I have always appreciated being born of a Puerto Rican mother and an American father. It’s been wonderful to experience and learn from their cultural differences, although I’ve always felt closer to my mother’s side of the family. We spent most of our holidays with them. Their apartment was tiny, yet there was always room for everyone. On the other hand I remember my paternal grandmother often saying of her bigger place, “the house is too small for all of us to fit”.
The level of cariño given by each side of the family was different—let me explain how. My American grandmother’s kisses were always “air kisses”, with her cheek pressed against ours, while my abuelita showered us with besitos and she always gave us her bendición. And her cuentos were the best. They weren’t stories she read out of some book; they were “our” stories, passed on from generation to generation. These life-changing lessons served as examples to us not repeat the same mistakes as our elders, and they taught us to appreciate what we had, instead of focusing on what we lacked in life.

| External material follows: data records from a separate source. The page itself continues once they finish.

/-! ## setIsp -/

@[simp] theorem setIsp_part (n : Nat) (p : IspSt) : (setIsp n p s).part = s.part := rfl
@[simp] theorem setIsp_regs (n : Nat) (p : IspSt) : (setIsp n p s).regs = s.regs := rfl
@[simp] theorem setIsp_tt (n : Nat) (p : IspSt) : (setIsp n p s).tt = s.tt := rfl
@[simp] theorem setIsp_head (n : Nat) (p : IspSt) : (setIsp n p s).head = s.head := rfl
@[simp] theorem setIsp_boot (n : Nat) (p : IspSt) : (setIsp n p s).boot = s.boot := rfl
@[simp] theorem setIsp_pwr (n : Nat) (p : IspSt) : (setIsp n p s).pwr = s.pwr := rfl
@[simp] theorem setIsp_fc (n : Nat) (p : IspSt) : (setIsp n p s).fc = s.fc := rfl
@[simp] theorem setIsp_host (n : Nat) (p : IspSt) : (setIsp n p s).host = s.host := rfl
@[simp] theorem setIsp_hh (n : Nat) (p : IspSt) : (setIsp n p s).hh = s.hh := rfl
@[simp] theorem setIsp_sec (n : Nat) (p : IspSt) : (setIsp n p s).sec = s.sec := rfl
@[simp] theorem setIsp_tbl (n : Nat) (p : IspSt) : (setIsp n p s).tbl = s.tbl := rfl
@[simp] theorem setIsp_au (n : Nat) (p : IspSt) : (setIsp n p s).au = s.au := rfl
@[simp] theorem setIsp_ce (n : Nat) (p : IspSt) : (setIsp n p s).ce = s.ce := rfl
@[simp] theorem setIsp_csi (n : Nat) (p : IspSt) : (setIsp n p s).csi = s.csi := rfl
@[simp] theorem setIsp_tiles (n : Nat) (p : IspSt) : (setIsp n p s).tiles = s.tiles := rfl
@[simp] theorem setIsp_stems (n : Nat) (p : IspSt) : (setIsp n p s).stems = s.stems := rfl
@[simp] theorem setIsp_mem (n : Nat) (p : IspSt) : (setIsp n p s).mem = s.mem := rfl
@[simp] theorem setIsp_queues (n : Nat) (p : IspSt) : (setIsp n p s).queues = s.queues := rfl
@[simp] theorem setIsp_hbm (n : Nat) (p : IspSt) : (setIsp n p s).hbm = s.hbm := rfl
@[simp] theorem setIsp_out (n : Nat) (p : IspSt) : (setIsp n p s).out = s.out := rfl
@[simp] theorem setIsp_freeIdx (n : Nat) (p : IspSt) : (setIsp n p s).freeIdx = s.freeIdx := rfl
@[simp] theorem setIsp_pending (n : Nat) (p : IspSt) : (setIsp n p s).pending = s.pending := rfl
@[simp] theorem reg_setIsp (n : Nat) (p : IspSt) (b : Nat) : reg (setIsp n p s) b = reg s b := rfl
@[simp] theorem rd_setIsp (n : Nat) (p : IspSt) (p' : Page) (off' : Nat) : rd (setIsp n p s) p' off' = rd s p' off' := rfl
@[simp] theorem fld_setIsp (n : Nat) (p : IspSt) (p' : Page) (off' lo' w' : Nat) : fld (setIsp n p s) p' off' lo' w' = fld s p' off' lo' w' := rfl
@[simp] theorem flag_setIsp (n : Nat) (p : IspSt) (p' : Page) (off' b' : Nat) : flag (setIsp n p s) p' off' b' = flag s p' off' b' := rfl

/-! ## setTile -/

@[simp] theorem setTile_part (t : Nat) (x : TileSt) : (setTile t x s).part = s.part := rfl
@[simp] theorem setTile_regs (t : Nat) (x : TileSt) : (setTile t x s).regs = s.regs := rfl
@[simp] theorem setTile_tt (t : Nat) (x : TileSt) : (setTile t x s).tt = s.tt := rfl
@[simp] theorem setTile_head (t : Nat) (x : TileSt) : (setTile t x s).head = s.head := rfl
@[simp] theorem setTile_boot (t : Nat) (x : TileSt) : (setTile t x s).boot = s.boot := rfl
@[simp] theorem setTile_pwr (t : Nat) (x : TileSt) : (setTile t x s).pwr = s.pwr := rfl
@[simp] theorem setTile_fc (t : Nat) (x : TileSt) : (setTile t x s).fc = s.fc := rfl
@[simp] theorem setTile_host (t : Nat) (x : TileSt) : (setTile t x s).host = s.host := rfl
@[simp] theorem setTile_hh (t : Nat) (x : TileSt) : (setTile t x s).hh = s.hh := rfl
@[simp] theorem setTile_sec (t : Nat) (x : TileSt) : (setTile t x s).sec = s.sec := rfl
@[simp] theorem setTile_tbl (t : Nat) (x : TileSt) : (setTile t x s).tbl = s.tbl := rfl
@[simp] theorem setTile_au (t : Nat) (x : TileSt) : (setTile t x s).au = s.au := rfl
@[simp] theorem setTile_ce (t : Nat) (x : TileSt) : (setTile t x s).ce = s.ce := rfl
@[simp] theorem setTile_csi (t : Nat) (x : TileSt) : (setTile t x s).csi = s.csi := rfl
@[simp] theorem setTile_isp (t : Nat) (x : TileSt) : (setTile t x s).isp = s.isp := rfl
@[simp] theorem setTile_stems (t : Nat) (x : TileSt) : (setTile t x s).stems = s.stems := rfl
@[simp] theorem setTile_mem (t : Nat) (x : TileSt) : (setTile t x s).mem = s.mem := rfl
@[simp] theorem setTile_queues (t : Nat) (x : TileSt) : (setTile t x s).queues = s.queues := rfl
@[simp] theorem setTile_hbm (t : Nat) (x : TileSt) : (setTile t x s).hbm = s.hbm := rfl
@[simp] theorem setTile_out (t : Nat) (x : TileSt) : (setTile t x s).out = s.out := rfl
@[simp] theorem setTile_freeIdx (t : Nat) (x : TileSt) : (setTile t x s).freeIdx = s.freeIdx := rfl
@[simp] theorem setTile_pending (t : Nat) (x : TileSt) : (setTile t x s).pending = s.pending := rfl
@[simp] theorem reg_setTile (t : Nat) (x : TileSt) (b : Nat) : reg (setTile t x s) b = reg s b := rfl
@[simp] theorem rd_setTile (t : Nat) (x : TileSt) (p' : Page) (off' : Nat) : rd (setTile t x s) p' off' = rd s p' off' := rfl
@[simp] theorem fld_setTile (t : Nat) (x : TileSt) (p' : Page) (off' lo' w' : Nat) : fld (setTile t x s) p' off' lo' w' = fld s p' off' lo' w' := rfl
@[simp] theorem flag_setTile (t : Nat) (x : TileSt) (p' : Page) (off' b' : Nat) : flag (setTile t x s) p' off' b' = flag s p' off' b' := rfl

Of the many cuentos my abuelita shared, one that really stuck with me was about her being a young woman enduring difficult times. She had to work in a factory alongside my abuelito. The little money they earned allowed them to eat meat for dinner on Saturdays, as a special treat. Looking up at her face as she told her cuento, I knew she was reliving it. She explained that when she grew older and was able to eat meat regularly, she grew even more appreciative of what she had and better understood her hardships as a young woman. In her old age, she didn’t take any meal for granted. She would only serve herself the amount she knew she was going to eat. Nothing was ever wasted.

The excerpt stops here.